Grab a copy of pdfx with easy_install or pip and run it:

$ sudo easy_install -U pdfx
...
$ pdfx <pdf-file-or-url>

Run pdfx -h to see the help output:

$ pdfx -h
usage: pdfx [-h] [-d OUTPUT_DIRECTORY] [-c] [-j] [-v] [-t] [-o OUTPUT_FILE]
            [--version]
            pdf

Extract metadata and references from a PDF, and optionally download all
referenced PDFs.
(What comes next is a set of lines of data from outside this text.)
/-! ### Paging -/

/-- The page sizes of R77 with the split of the logical address for each (R78), whose parts make 32 bits, with a
second-level table of exactly one page, as R78 infers; the data accesses that each PP code grants to each mode (R82); and
that an instruction may be fetched where EX = 1 (R83) and, by decision, the mode may read (D18, log 41). -/
def Obligations.PagingTables : Prop :=
  (∀ k, k < 5 →
    geometry 0b10#2 (BitVec.ofNat 3 (k + 1)) = some ⟨true, 10 - 2 * k, 12 + k⟩ ∧
    4 * 2 ^ (32 - (10 - 2 * k) - (12 + k)) = 4096 * 2 ^ k ∧ 2 ^ (12 + k) = 4096 * 2 ^ k ∧
    geometry 0b01#2 (BitVec.ofNat 3 (k + 1)) = some ⟨false, 15 - k, 17 + k⟩ ∧
    (15 - k) + (17 + k) = 32 ∧ 2 ^ (17 + k) = 131072 * 2 ^ k) ∧
  (∀ mode, geometry mode 0b000#3 = none ∧ geometry mode 0b110#3 = none ∧ geometry mode 0b111#3 = none) ∧
  (∀ e : Word,
    (e.extractLsb' 4 2 = 0b00#2 → permits false .read e = true ∧ permits false .write e = true ∧
      permits true .read e = false ∧ permits true .write e = false) ∧
    (e.extractLsb' 4 2 = 0b01#2 → permits false .read e = true ∧ permits false .write e = false ∧
      permits true .read e = false ∧ permits true .write e = false) ∧
    (e.extractLsb' 4 2 = 0b10#2 → permits false .read e = true ∧ permits false .write e = true ∧
      permits true .read e = true ∧ permits true .write e = false) ∧
    (e.extractLsb' 4 2 = 0b11#2 → permits false .read e = true ∧ permits false .write e = true ∧
      permits true .read e = true ∧ permits true .write e = true) ∧
    (∀ user, permits user .fetch e = true ↔ e.getLsbD 3 = true ∧ permits user .read e = true))

/-- Translation by two levels of 4 KB pages (R79, R80, R84, R88, R90, R91), where the first PTE leads to a second: the
first gets A; an invalid second PTE raises 40, one that does not permit the access raises 41, both with the address; else
the physical address is the page index of the second PTE above the offset, and it gets A and, for a write, D. Every other
byte of memory is as before. Every copy of the two PTEs that the TLB then holds, under whatever ASID, is what memory
holds: the write-back updates the TLB at once (the TLB is that of log 43). The base of the first table is KPDTR in Kernel
Mode and PDTR in User Mode (R79), and the two indices of the address say where in the tables the PTEs are. Bases,
write-backs and the checks of the first PTE are decisions (D16, D17, D18; logs 41, 42). -/
def Obligations.TwoLevelTranslation : Prop :=
  (∀ s : State, (s.psr.extractLsb' 5 2 = 0b00#2 → s.tableBase = s.kpdtr) ∧
    (s.psr.extractLsb' 5 2 = 0b11#2 → s.tableBase = s.pdtr)) ∧
  ∀ (s : State) (va : Word) (acc : Access) (a1 a2 e1 e2 : Word), s.mem.wf = true → s.isS = true →
    s.psr.extractLsb' 0 2 = 0b10#2 → s.psr.extractLsb' 7 3 = 0b001#3 → s.cfg.mmuMods.contains 0b10#2 = true →
    s.cfg.mmuPageSizes.contains 0b001#3 = true → s.tableBase.toNat % 4096 = 0 →
    a1 = s.tableBase + 4#32 * (va.extractLsb' 22 10).zeroExtend 32 → s.physRead a1 = some e1 →
    e1.getLsbD 0 = true → e1.getLsbD 8 = false → e1.extractLsb' 4 2 = 0b11#2 → e1.getLsbD 3 = true →
    a2 = (e1.extractLsb' 12 20 ++ 0#12) + 4#32 * (va.extractLsb' 12 10).zeroExtend 32 → s.physRead a2 = some e2 →
    a1 ≠ a2 → (∀ t ∈ s.tlb, (t.addr = a1 → t.pte = e1) ∧ (t.addr = a2 → t.pte = e2)) →
    ∃ t, t = { s with mem := t.mem, tlb := t.tlb } ∧ t.physRead a1 = some (e1 ||| 2#32) ∧
      (∀ b, (b < a1.toNat ∨ a1.toNat + 4 ≤ b) → (b < a2.toNat ∨ a2.toNat + 4 ≤ b) → t.mem.read b = s.mem.read b) ∧
      (∀ x ∈ t.tlb, (x.addr = a1 → t.physRead a1 = some x.pte) ∧ (x.addr = a2 → t.physRead a2 = some x.pte)) ∧
      (e2.getLsbD 0 = false →
        (∃ bits, s.translate va acc = .raise ⟨40, some va, some bits⟩ t ∧
          bits.toNat = 8 + (if s.userMode then 4 else 0) + (if acc = .write then 2 else 0) +
            (if acc = .fetch then 1 else 0)) ∧ t.physRead a2 = some e2) ∧
      (e2.getLsbD 0 = true → e2.getLsbD 8 = false → permits s.userMode acc e2 = false →
        s.translate va acc = .raise ⟨41, some va, none⟩ t ∧ t.physRead a2 = some e2) ∧
      (e2.getLsbD 0 = true → e2.getLsbD 8 = false → permits s.userMode acc e2 = true →
        s.translate va acc = .ok (e2.extractLsb' 12 20 ++ va.extractLsb' 0 12) t ∧
          t.physRead a2 = some (e2 ||| if acc = .write then 6#32 else 2#32))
Visit https://www.metachris.com/pdfx for more information.

positional arguments:
  pdf                   Filename or URL of a PDF file

optional arguments:
  -h, --help            show this help message and exit
  -d OUTPUT_DIRECTORY, --download-pdfs OUTPUT_DIRECTORY
                        Download all referenced PDFs into specified directory
  -c, --check-links     Check for broken links
  -j, --json            Output infos as JSON (instead of plain text)
  -v, --verbose         Print all references (instead of only PDFs)
  -t, --text            Only extract text (no metadata or references)
  -o OUTPUT_FILE, --output-file OUTPUT_FILE
                        Output to specified file instead of console
  --version             show program's version number and exit

Examples

Lets examine this paper: https://weakdh.org/imperfect-forward-secrecy.pdf

$ pdfx https://weakdh.org/imperfect-forward-secrecy.pdf
Document infos:
- CreationDate = D:20150821110623-04'00'
- Creator = LaTeX with hyperref package
- ModDate = D:20150821110805-04'00'
- PTEX.Fullbanner = This is pdfTeX, Version 3.1415926-2.5-1.40.14 (TeX Live 2013/Debian) kpathsea version 6.1.1
- Pages = 13
- Producer = pdfTeX-1.40.14
- Title = Imperfect Forward Secrecy: How Diffie-Hellman Fails in Practice
- Trapped = False

17 PDF URLs:
- http://cr.yp.to/factorization/smoothparts-20040510.pdf
- http://www.spiegel.de/media/media-35671.pdf
- http://www.spiegel.de/media/media-35529.pdf
- http://cryptome.org/2013/08/spy-budget-fy13.pdf
- http://www.spiegel.de/media/media-35514.pdf
- http://www.spiegel.de/media/media-35509.pdf
- http://www.spiegel.de/media/media-35515.pdf
- http://www.spiegel.de/media/media-35533.pdf
- http://www.spiegel.de/media/media-35519.pdf
- http://www.spiegel.de/media/media-35522.pdf
- http://www.spiegel.de/media/media-35513.pdf
- http://www.spiegel.de/media/media-35528.pdf
- http://www.spiegel.de/media/media-35526.pdf
- http://www.spiegel.de/media/media-35517.pdf
- http://www.spiegel.de/media/media-35527.pdf
- http://www.spiegel.de/media/media-35520.pdf
- http://www.spiegel.de/media/media-35551.pdf

You can use the -v flag to output all references instead of just the PDFs.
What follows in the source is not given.